RCU restricting CPUs from NR_CPUS=16 to nr_cpu_ids=1.
RCU: Adjusting geometry for rcu_fanout_leaf=32, nr_cpu_ids=1
NR_IRQS:2304 nr_irqs:256 16
Console: colour VGA+ 80x60
console [tty0] enabled
clocksource: hpet: mask: 0xffffffff max_cycles: 0xffffffff, max_idle_ns:
1911260
4467 ns
tsc: Fast TSC calibration failed
tsc: Unable to calibrate against PIT
tsc: HPET/PMTIMER calibration failed
tsc: Marking TSC unstable due to could not calculate TSC khz
Calibrating delay loop... 1253.37 BogoMIPS (lpj=2506752)
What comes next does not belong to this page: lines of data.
-- ==== Sys2Proof/Machine/Access.lean ====
section
/-!
DEFINITION. The memory accesses of a core on their way (R215 to R233, R237 to R247): their order, the withholding
buffer, the read of own stores, parks, and how a load, an atomic or a released store performs and replies.
-/
namespace Sys2Proof.Machine

/-! ### The list of accesses -/

/-- A fresh access of core `c`, at the next place in its program. -/
def accBase (s : State) (c : Nat) : Acc :=
  let x := s.core c
  { id := x.nextId, pid := x.nextId, cls := 0, op := .pref, addr := 0, len := 64, reg := 0, data := 0, cmp := 0,
    ben := none, acq := 0, rel := 0, scope := 0, got := [], parked := [], err := none, peer := 0, sent := false, sentAt := 0,
    held := false, dead := false, iss := x.cyc, ctx := ctxOf s c,
    tag := (s.team (x.team.getD 0)).tag, team := x.team.getD 0, age := 0 }

/-- An access takes its place in model order (R239). -/
def pushAcc (s : State) (c : Nat) (a : Acc) : State :=
  s.onCore c (fun x => { x with accs := x.accs ++ [a], nextId := x.nextId + 1 })

def findAcc (x : Core) (id : Nat) : Option Acc := x.accs.find? (fun a => a.id == id)

def putAcc (x : Core) (a : Acc) : Core := { x with accs := x.accs.map (fun b => if b.id = a.id then a else b) }

def isFence (a : Acc) : Bool := match a.op with | .fence _ _ => true | _ => false
def isNear (a : Acc) : Bool := match a.op with | .near _ => true | _ => false
def isEcho (a : Acc) : Bool := match a.op with | .echo _ => true | _ => false
def isSin (a : Acc) : Bool := match a.op with | .sin _ _ => true | _ => false

/-- A pure read whose reply is discarded: nobody can tell when it performs. A discarded atomic or device read still acts. -/
def gone (a : Acc) : Bool :=
  a.dead && (match a.op with | .ld _ | .ovl _ _ | .peerLd _ | .rld _ | .resq _ | .sin _ _ => true | _ => false)

/-- The read of an overflow slot has performed and waits for its bundle to take it (R189). -/
def served (a : Acc) : Bool :=
  match a.op with | .ovl _ _ => decide (a.got.length = (sectors a.addr a.len).length) || a.err.isSome | _ => false

/-- An access that others may have to wait for: it has yet to perform. -/
def stands (a : Acc) : Bool := !gone a && !served a

/-- Fences that head a list of accesses leave it. -/
def headFences : List Acc → List Acc
  | [] => []
  | a :: r => if isFence a then headFences r else a :: r

/-- A read that a channel has begun and not finished. -/
def isReading (i : Item) : Bool := match i.st with | .reading _ _ => true | _ => false

/-- A channel of the core has a read on its way. -/
def readsOpen (x : Core) : Bool :=
  (span 0 8).any (fun k => (x.chanRun k).items.any isReading || (x.chanRun k).offPark.isSome)

/-- Fences that have nothing left to order leave the list: no access stands before them, and no stream read (R242). -/
def pruneFences (x : Core) (as : List Acc) : List Acc := if readsOpen x then as else headFences as

/-- A load that stands for stores of its own strand, once entry `id` has performed; none when it has nothing left to stand
for (R242). -/
def echoLeft (id : Nat) (a : Acc) : Option Acc :=
  match a.op with
  | .echo ids => if ids.filter (· != id) = [] then none else some { a with op := .echo (ids.filter (· != id)) }
  | _ => some a

/-- An access has performed, or received its response. -/
def dropAcc (x : Core) (id : Nat) : Core :=
  { x with accs := pruneFences x ((x.accs.filter (fun a => a.id != id)).filterMap (echoLeft id)) }

/-- Requests that an access counts for: GM operations, peer loads, overflow accesses, replies of resq, and requests to
other packages (R217, R302, R331). A tag scout counts for none (R199). -/
def requests (a : Acc) : Nat :=
  match a.op with
  | .send e => e.subs.length
  | .ld _ | .ovl _ _ | .atomic _ _ | .drd | .dwr | .pref | .peerLd _ | .rld _ | .rst | .xsig | .bar | .grp _ _ _ _ _ _
  | .connect _ | .resq _ => 1
  | .sout _ _ _ | .sin _ _ => b2n (decide (8 ≤ region a.addr))
  | .peerSt | .peerBor | .fence _ _ | .scout | .nsig | .hbar | .consume | .near _ | .echo _ => 0

/-- Requests outstanding (R217). -/
def outstanding (x : Core) : Nat := (x.accs.map requests).sum + (x.wb.map (fun e => e.subs.length)).sum

/-! ### Order (R235, R240 to R243) -/

/-- Mask `m` selects class `c`: its bit, bit 15, or class 15 with a nonzero mask (R242, R243). -/
def selects (m c : Nat) : Bool := m != 0 && (bit m c || bit m 15 || c == 15)

/-- The memory bits of an access that the strand's own order per bit is about (R237). -/
def accRanges (a : Acc) : List (Nat × Nat) :=
  match a.op with
  | .ld _ | .ovl _ _ | .atomic _ _ | .rld _ | .rst | .xsig | .sin _ _ => [(a.addr, a.len)]
  | .sout _ _ _ => if region a.addr = 0 then [] else [(a.addr, a.len)]
  | .send e => e.subs.map (fun u => (u.lo, u.len))
  | _ => []

def meets (p q : Nat × Nat) : Bool := decide (p.1 < q.1 + q.2) && decide (q.1 < p.1 + p.2)

def rangesMeet (p q : List (Nat × Nat)) : Bool := p.any (fun u => q.any (meets u))

/-- Accesses that carry no class of their own: they neither wait by class nor make others wait. -/
def noClass (a : Acc) : Bool :=
  match a.op with
  | .fence _ _ | .connect _ | .pref | .scout | .nsig | .hbar | .consume | .resq _ => true
  | _ => false

def isDev (a : Acc) : Bool := match a.op with | .drd => true | .dwr => true | _ => false
def isSend (a : Acc) : Bool := match a.op with | .send _ => true | _ => false

/-- A load that sees the strand's own stores (R219). -/
def isLd (a : Acc) : Bool := match a.op with | .ld _ => true | .ovl _ _ => true | _ => false

/-- An access to a peer's scratchpad by an LS operation. -/
def isPeer (a : Acc) : Bool := match a.op with | .peerLd _ => true | .peerSt => true | .peerBor => true | _ => false

/-- The peer core that an access reaches, of an LS operation or of a stream channel (R193, R203). -/
def peerOf (a : Acc) : Option Nat :=
  match a.op with
  | .peerLd _ | .peerSt | .peerBor => some a.peer
  | .sout _ _ _ | .sin _ _ => if region a.addr = 0 && a.peer != 0 then some (a.peer - 1) else none
  | _ => none

/-- nsig, hbar and a consumption perform after every earlier access (R371). -/
def waitsAll (a : Acc) : Bool := match a.op with | .nsig => true | .hbar => true | .consume => true | _ => false

/-- `a` stands before `b` in model order: a stream read at the place from which its channel reads (R246), before the access of
that place. -/
def placedBefore (a b : Acc) : Bool :=
  let place := fun (a : Acc) => if isSin a then a.pid else a.id
  decide (place a < place b) || (place a == place b && isSin a && !isSin b)

/-- The channels of a core that reach memory or windows. -/
def ownEngines (x : Core) : Bool :=
  (span 0 8).any (fun k => let h := x.dup.chanOf k
    (h.st == .running || h.st == .done) && decide (dMem h.desc ≤ 1)) || x.accs.any isSin

/-- Whether an order at scope `sc` of the strand on core `c` binds anything: scopes 0 and 1 have observers besides the strand where
its streams or its team-mates reach memory, the wider scopes always have some (R235). -/
def observed (s : State) (c sc : Nat) : Bool :=
  let x := s.core c
  let own := ownEngines x
  match sc with
  | 0 => own
  | 1 => own || (match x.team with | some t => decide (2 ≤ (s.team t).cores.length) | none => true)
  | _ => true

/-- A release qualifier of `b`, or of a store in a released entry, selects class `cls` at a scope that has observers (R232,
R243). -/
def releases (ob : Nat → Bool) (b : Acc) (cls : Nat) : Bool :=
  match b.op with
  | .send e => e.subs.any (fun u => selects u.rel cls && ob u.scope)
  | _ => selects b.rel cls && ob b.scope

/-- `a`, placed earlier, performs before `b`; `ob` tells which scopes have observers. A load that stands for an earlier store
counts only where a release selects it (R242, R243). -/
def accBefore (ob : Nat → Bool) (a b : Acc) : Bool :=
  let released := releases ob b a.cls
  stands a && a.team == b.team && (a.pid != b.pid || isSin a) && !isFence a &&
    (if isEcho a then released
     else waitsAll b || (!noClass a && !noClass b &&
      (a.cls == b.cls || a.cls == 15 || b.cls == 15 || released || (selects a.acq b.cls && ob a.scope)
        || (isDev a && isDev b) || ((peerOf a).isSome && peerOf a == peerOf b)
        || (!(isSend a && isLd b) && rangesMeet (accRanges a) (accRanges b)))))

/-- Reads that channel `k` has begun and not finished, as accesses at the place from which the channel reads: later accesses of its
class, or of the same bits, wait behind them (R118, R246). -/
def openReads (s : State) (c k : Nat) : List Acc :=
  let x := s.core c
  let r := x.chanRun k
  let d := (x.dup.chanOf k).desc
  let base := { accBase s c with id := r.place, pid := r.place, cls := ptrClass (dWord d 0), op := .sin k Vec.zero }
  (r.items.filter isReading).map
      (fun i => { base with addr := i.addr, len := dWidth d })
    ++ (if r.offPark.isSome then [base] else [])

/-- What stands before an access: the outstanding accesses and the stream reads on their way. -/
def standing (s : State) (c : Nat) : List Acc := (s.core c).accs ++ (span 0 8).flatMap (openReads s c)

/-- A fence between two accesses orders them, at a scope that has observers (R242). -/
def fenceBetween (ob : Nat → Bool) (as : List Acc) (near : Bool) (b : Acc) : Bool :=
  as.any (fun f => match f.op with
    | .fence m sc => placedBefore f b && f.team == b.team && !noClass b && selects m b.cls && ob sc
        && as.any (fun a => isNear a == near && placedBefore a f && stands a && !noClass a && a.team == b.team && selects m a.cls)
    | _ => false)

/-- Something earlier must perform first. A local LS write does not hold an access up: it lands with it (`settle`). -/
def blocked (s : State) (c : Nat) (b : Acc) : Bool :=
  let ob := observed s c
  let as := standing s c
  as.any (fun a => !isNear a && placedBefore a b && accBefore ob a b) || fenceBetween ob as false b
pid_max: default: 32768 minimum: 301
ACPI: Core revision 20150619
ACPI: All ACPI Tables successfully acquired
Mount-cache hash table entries: 1024 (order: 0, 4096 bytes)
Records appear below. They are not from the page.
/-! ### The descriptor (R318) -/

def Group.word (g : Group) (k : Nat) : Word := (g.desc[k]?).getD 0
def Group.mode (g : Group) : Nat := fld (g.word 0) 63 62
def Group.op (g : Group) : Nat := fld (g.word 0) 61 60
def Group.sat (g : Group) : Bool := flag (g.word 0) 59
def Group.fmtCode (g : Group) : Nat := fld (g.word 0) 56 52
def Group.fmt (g : Group) : Fmt := (grpFmt g.fmtCode).getD .f32
def Group.ranks (g : Group) : Nat := fld (g.word 0) 51 40 + 1
def Group.tmo (g : Group) : Nat := fld (g.word 0) 15 0
def Group.elems (g : Group) : Nat := fld (g.word 1) 15 0 + 1
def Group.sbase (g : Group) : Nat := (g.word 2).toNat
def Group.retAddr (g : Group) : Nat := (g.word 3).toNat
def Group.sigAddr (g : Group) : Nat := (g.word 4).toNat

/-! ### Combination (R323, R324) -/

/-- The accumulation format of float sums (R323). -/
def accFmt (f : Fmt) : Fmt := if f == .f16 then .f16 else .f32

/-- `comb` of R323 on two values, left operand first, and whether a float sum overflowed. -/
def combVal (g : Group) (x z : Val) : Val × Bool :=
  if g.op = 0 then
    if g.fmt.isFloat then
      let y := floatVal (accFmt g.fmt) (convert (addVal x z 0) (accFmt g.fmt) 0 false 0).code
      (y, y.isInf && !x.isInf && !z.isInf)
    else (addVal x z 0, false)
  else if x.isNan || z.isNan then (.nan, false)
  else (if g.op = 1 then (if valLt z x then z else x) else (if valLt x z then z else x), false)

/-- `comb` with absent operands (R323). -/
def combOpt (g : Group) (x z : Option Val × Bool) : Option Val × Bool :=
  match x.1, z.1 with
  | none, _ => (z.1, x.2 || z.2)
  | some a, none => (some a, x.2 || z.2)
  | some a, some b => let (v, o) := combVal g a b; (some v, o || x.2 || z.2)

/-- The element `j` of a contribution, if it covers it. -/
def Contrib.at_ (c : Contrib) (j : Nat) : Option Nat := if c.first ≤ j then c.codes[j - c.first]? else none

/-- The value of element `j` that rank `r` has contributed. -/
def rankVal (g : Group) (r j : Nat) : Option Val :=
  (g.rows.findSome? (fun c => if c.rank = r then c.at_ j else none)).map (fun x => valueOf g.fmt x 0)

/-- Elements that rank `r` has delivered. -/
def delivered (g : Group) (r : Nat) : Nat := (g.rows.map (fun c => if c.rank = r then c.codes.length else 0)).sum

/-- Ranks that have delivered every element and not withdrawn: A of R323 at an ending (R325). -/
def included (g : Group) : List Nat :=
  (span 0 g.ranks).filter (fun r => delivered g r == g.elems && !g.wdn.contains r)

/-- The rank tree of mode 1 (R323); `n` bounds its depth. -/
def rankTree (g : Group) (c : Nat → Option Val) (lo hi : Nat) : Nat → Option Val × Bool
  | 0 => (c lo, false)
  | n + 1 =>
    if hi - lo ≤ 1 then (c lo, false)
    else
      let mid := lo + 2 ^ Nat.log2 (hi - lo - 1)
      combOpt g (rankTree g c lo mid n) (rankTree g c mid hi n)

/-- The exact sum of mode 2 (R323). -/
def exactSum (vs : List Val) : Val :=
  let pi := vs.any (fun v => v.isInf && !v.neg?)
  let ni := vs.any (fun v => v.isInf && v.neg?)
  if vs.any (·.isNan) || (pi && ni) then .nan
  else if pi then .inf false
  else if ni then .inf true
  else dyVal (vs.foldl (fun a v => dyAdd a v.dyadic) (0, 0)) (vs.all (·.neg?))

/-- The combined value of element `j`, and whether a sum on the way overflowed (R323). -/
def elemVal (g : Group) (a : List Nat) (j : Nat) : Val × Bool :=
  if a.isEmpty then (if g.op ≠ 0 && g.fmt.isFloat then .nan else .zero false, false)
  else if g.mode = 0 then
    let r := g.rows.foldl (fun (acc : Option Val × Bool) c =>
      match c.at_ j with
      | some x => combOpt g acc (some (valueOf g.fmt x 0), false)
      | none => acc) (none, false)
    (r.1.getD (.zero false), r.2)
  else if g.mode = 2 && g.op = 0 && g.fmt.isFloat then (exactSum (a.filterMap (fun r => rankVal g r j)), false)
  else
    let r := rankTree g (fun r => if a.contains r then rankVal g r j else none) 0 g.ranks 16
    (r.1.getD (.zero false), r.2)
Mountpoint-cache hash table entries: 1024 (order: 0, 4096 bytes)
Initializing cgroup subsys net_cls
general protection fault: 0000 [#1] SMP
Modules linked in:
CPU: 0 PID: 0 Comm: swapper/0 Not tainted 4.2.0-i486 #7
Hardware name: QEMU Standard PC (Q35 + ICH9, 2009), BIOS
rel-1.11.0-0-g63451fca1
3-prebuilt.qemu-project.org 04/01/2014
task: c05dba40 ti: c05d4000 task.ti: c05d4000
EIP: 0060:[<c010ec47>] EFLAGS: 00210202 CPU: 0
EIP is at cpu_has_amd_erratum+0x23/0xb2
EAX: 00210bf7 EBX: 00000001 ECX: c0010140 EDX: c0470b2c
ESI: c0630d00 EDI: c0470b30 EBP: c05d5f24 ESP: c05d5f14
DS: 007b ES: 007b FS: 00d8 GS: 0000 SS: 0068
CR0: 8005003b CR2: ffc77000 CR3: 006d2000 CR4: 00040690
Stack:
02008140 00000000 c0630d00 00000000 c05d5f70 c010f446 000000d0 c05d5f5c
c01e0571 00000010 0000001e 00000000 00000000 00000009 00000010 00000000
c0630d00 00000000 c05d5f70 c010d74d 00000020 c0630d00 c0630d8b c05d5f9c
Call Trace:
[<c010f446>] init_amd+0x4e8/0x662
[<c01e0571>] ? kmem_cache_alloc_trace+0xbe/0xc8
[<c010d74d>] ? get_cpu_cap+0x127/0x12c
[<c010d936>] identify_cpu+0x1e4/0x366
[<c01e044c>] ? kmem_cache_alloc+0x90/0xf7
[<c01c7869>] ? kmem_cache_create+0x118/0x15b
[<c063f1ea>] identify_boot_cpu+0x10/0x99
[<c018fb35>] ? __delayacct_tsk_init+0x15/0x28
[<c063f2a6>] check_bugs+0x9/0x39
[<c0638ae3>] start_kernel+0x3a3/0x3b3
[<c063854d>] ? set_init_arg+0x52/0x52
[<c06382b8>] i386_start_kernel+0x82/0x86
Code: e0 eb 5d c0 89 e5 5d c3 55 89 e5 57 56 89 c6 53 51 8b 1a 8d 7a 04 81 fb
ff
ff 00 00 77 54 8b 40 2c f6 c4 02 74 4c b9 40 01 01 c0 <0f> 32 89 45 f0 89 d8
89
d1 99 39 ca 77 39 72 05 3b 5d f0 73 32
EIP: [<c010ec47>] cpu_has_amd_erratum+0x23/0xb2 SS:ESP 0068:c05d5f14
---[ end trace 8bfd5e6fa0a4fcb2 ]---
Kernel panic - not syncing: Attempted to kill the idle task!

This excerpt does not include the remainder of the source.